The main computer I use with Haiku is a 2008 Dell Studio Hybrid 140g.

Haiku runs incredibly well except when I try to play videos. Both online and offline.

Checking the documentation of the computer I learnt that it has an e-SATA port that accepts the Broadcom Crystal HD decoder that was a solution for hardware decoding before the advent of the i core Intel processors.

In saying that. I also learnt that support for those cards were dropped by windows sometime during the win 10 lifetime and Linux (Ubuntu) included it in the kernel for some time as well but no more.

The other problem being that video playing software and browsers also stopped supporting it so even if one of such cards is present, it does not do any encoding so it is not utilised in modern Win, Linux systems.

Can someone tell me if these decoders are compatible with Haiku? Would it be worth making it compatible?

I mean, they are cheap enough and used in some mobile computers of that vintage. Although there maybe are so few that are that old that it may not be worth it.

It isn’t a deal breaker as most times I can play videos from my mobile phone anyway.

Kind regards.

There is no media decoding acceleration support in Haiku at all, currently.

If someone did bring VA API or similar to Haiku it might be possible to port the Linux driver, but neither would be easy.

With a modern PC, playing videos should be fluid anyway except perhaps with high resolutions.
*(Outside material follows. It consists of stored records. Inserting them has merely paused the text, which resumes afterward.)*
-- ==== Sys2Proof/Machine/Core.lean ====
section
/-! DEFINITION. The machine the host reads. -/

def Sys2Proof.core : Host.Core :=
  { State := Sys2Proof.Machine.State, Fault := Sys2Proof.Machine.Fault,
    Refusal := Sys2Proof.Machine.Refusal, step := Sys2Proof.Machine.step, reset := Sys2Proof.Machine.State.reset }
end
Without acceleration, things that matters are CPU power, RAM available and drive speed but, for internet vids the main problem is often connexion speed.

@cian Understood. It isn’t necessary. I can love without it.

@Starcrasher That’s the thing. It isn’t precisely a modern PC. It is a 2008 machine. If I try to play videos with the browser, CPU usage goes to 100% in both cores.

The system currently has 8Gb of DDR2 667mhz RAM and a Samsung 870 evo SATA SSD.

The integrated graphics in these systems was a 128MB (shared) Intel GMA X3100 integrated graphics chip. It bogs down playing videos on either operative system.

It only gets better if ran on windows 7 with an old version of a player (vlc, xbmp) from before the Broadcom decoder was deprecated.